On Wed, Apr 27, 2016 at 04:15:35PM +0100, David Woodhouse wrote: > On Wed, 2016-04-27 at 18:05 +0300, Michael S. Tsirkin wrote: > > > > I really don't get it. > > > > There's exactly one device that works now and needs the work-around and > > so that we need to support, and that is virtio. It happens to have > > exactly the same issue on all platforms. > > False. We have other devices which are currently *not* translated by > the emulated IOMMU and which aren't going to be in the short term > either. > > We also have other devices (emulated hardware NICs) to which precisely > the same "we don't need protection" arguments apply, and which we > *could* expose to the guest without an IOMMU translation if we really > wanted to. It makes as much sense as exposing virtio without an IOMMU, > going forward. The reasons for virtio are mostly dealing legacy. We don't need protection is a separate issue that I'd rather drop for now. > > Why would we want to work hard to build platform-specific > > solutions to a problem that can be solved in 5 lines of > > generic code? > > Because it's a dirty hack in the *wrong* place. No one came up with a better one so far :( > -- > dwmw2 -- To unsubscribe from this list: send the line "unsubscribe kvm" in the body of a message to majordomo@vger.kernel.org More majordomo info at http://vger.kernel.org/majordomo-info.html
On Wed, 2016-04-27 at 21:17 +0300, Michael S. Tsirkin wrote: > > > Because it's a dirty hack in the *wrong* place. > > No one came up with a better one so far :( Seriously? Take a look at drivers/iommu/intel-iommu.c. It has quirks for all kinds of shitty devices that have to be put in passthrough mode or otherwise excluded.

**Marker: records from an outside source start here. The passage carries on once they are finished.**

/-- Probe, write, probe (20_memory.md R85, with R83, R84, R86): a store that hits is reported by the next probe, of the same line in the
same place; a probe that misses an address in range hits after the refill. -/
def Obligations.CacheProbeWriteProbe : Prop :=
  ∀ (s : State) (p n : Nat) (bs : List Byte), SysInv s → s.cfg.cacheEnable = true → n ∈ [1, 2, 4] → p % n = 0 →
    p + n ≤ s.cfg.memSize → bs.length = n →
    (∀ old, cacheLoad s.cfg (s.cache .data) p n = some old →
      ∃ k, cacheStore s.cfg (s.cache .data) p bs = some k ∧ cacheLoad s.cfg k p n = some bs ∧
        k.map Line.tag = (s.cache .data).map Line.tag) ∧
      (cacheLoad s.cfg (s.cache .data) p n = none →
        cacheStore s.cfg (s.cache .data) p bs = none ∧
          ∃ t, refill .data (lineNumber s.cfg p) s = some t ∧
            cacheLoad t.cfg (t.cache .data) p n = some (Memory.readBytes s.mem p n))

/-- The refill (20_memory.md R86; the range test before the choice of a victim is the spec's decision D39): the new line is clean and
holds `Mem`'s bytes; with a free slot no line is lost; without, exactly one slot below `C` is replaced, its bytes are in `Mem` if it was
dirty, and `Mem` is otherwise unchanged. The victim is a free value (log 2). -/
def Obligations.CacheRefill : Prop :=
  ∀ (s : State) (st : Stream) (line : Nat), SysInv s → s.cfg.cacheEnable = true → (s.cache st).find line = none →
    (line + 1) * s.cfg.lineSize ≤ s.cfg.memSize →
    ∃ t new, refill st line s = some t ∧ new.tag = line ∧ new.dirty = false ∧
      new.data = Memory.readBytes s.mem (line * s.cfg.lineSize) s.cfg.lineSize ∧ t.cfg = s.cfg ∧
      ((s.cache st).length < s.cfg.cacheSlots → t.cache st = s.cache st ++ [new] ∧ t.mem = s.mem) ∧
      ((s.cache st).length = s.cfg.cacheSlots →
        ∃ slot victim, (s.cache st)[slot]? = some victim ∧ t.cache st = (s.cache st).set slot new ∧
          (victim.dirty = false → t.mem = s.mem) ∧
          (victim.dirty = true → ∀ a,
            (a / s.cfg.lineSize = victim.tag → Memory.read t.mem a = victim.data.getD (a % s.cfg.lineSize) 0#8) ∧
              (a / s.cfg.lineSize ≠ victim.tag → Memory.read t.mem a = Memory.read s.mem a)))

/-- The page-table walk reads `Mem`, never a cache (20_memory.md R158): a translation is the same whatever the D-cache holds. -/
def Obligations.TranslationIgnoresDataCache : Prop :=
  ∀ (s : State) (t : AccessType) (v : Word) (k : Cache),
    (∀ p s1, translateVa t v s = .ok p s1 → translateVa t v (s.setCache .data k) = .ok p (s1.setCache .data k)) ∧
      (∀ e s1, translateVa t v s = .exc e s1 → translateVa t v (s.setCache .data k) = .exc e (s1.setCache .data k))

/-! ## Reset, invariant, whole machine -/

/-- Reset meets the invariant. -/
def Obligations.ResetInvariant : Prop := SysInv State.reset

/-- What the spec says reset leaves (10_state.md R55, whose table is the spec's decision D6), in every configuration; the values R55
leaves open are not stated. That a hart is at no port and in the middle of nothing, for which R55 has no row, is the model's choice
(log 13, log 11). -/
def Obligations.ResetValues : Prop :=
  ∀ c : Config, 1 ≤ c.hartCount →
    let s := State.resetWith c
    (s.hart :: s.parked).map Hart.id = List.range c.hartCount ∧
      (∀ h ∈ s.hart :: s.parked, h.life = .stopped ∧ h.csr.mhartid = BitVec.ofNat 32 h.id ∧ h.x.get 0 = 0#32 ∧
        h.jumped = false ∧ h.timer.enabled = false ∧ h.pollctr = 0 ∧ h.icache = [] ∧ h.dcache = [] ∧ h.port = [] ∧ h.task = .idle ∧
        h.itlb = List.replicate c.tlbSize 0xFFFFFFFFFFFFFFFF#64 ∧ h.dtlb = List.replicate c.tlbSize 0xFFFFFFFFFFFFFFFF#64) ∧
      s.res.length = c.hartCount ∧ (∀ r ∈ s.res, r.valid = false) ∧ ∀ dst src, s.gridRead dst src = 0#32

We don't actually *need* it for the Intel IOMMU; all we need is for QEMU to stop lying in its DMAR tables. We *do* want the same kind of quirks in the relevant POWER and ARM IOMMU code in the kernel. Do that (hell, a simple quirk for all virtio devices will suffice, but NOT in the virtio driver) at the same moment you fix the virtio devices to use the DMA API. Job done. Some time *later* we can work on *refining* that quirk, and a way for QEMU to tell the guest (via something generic like fwcfg, maybe) that some devices are and aren't translated. Actually, I'm about to look at moving dma_ops into struct device and cleaning up the way we detect which IOMMU is attached, at device instantiation time. Perhaps I can shove the virtio-exception quirk in there while I'm at it...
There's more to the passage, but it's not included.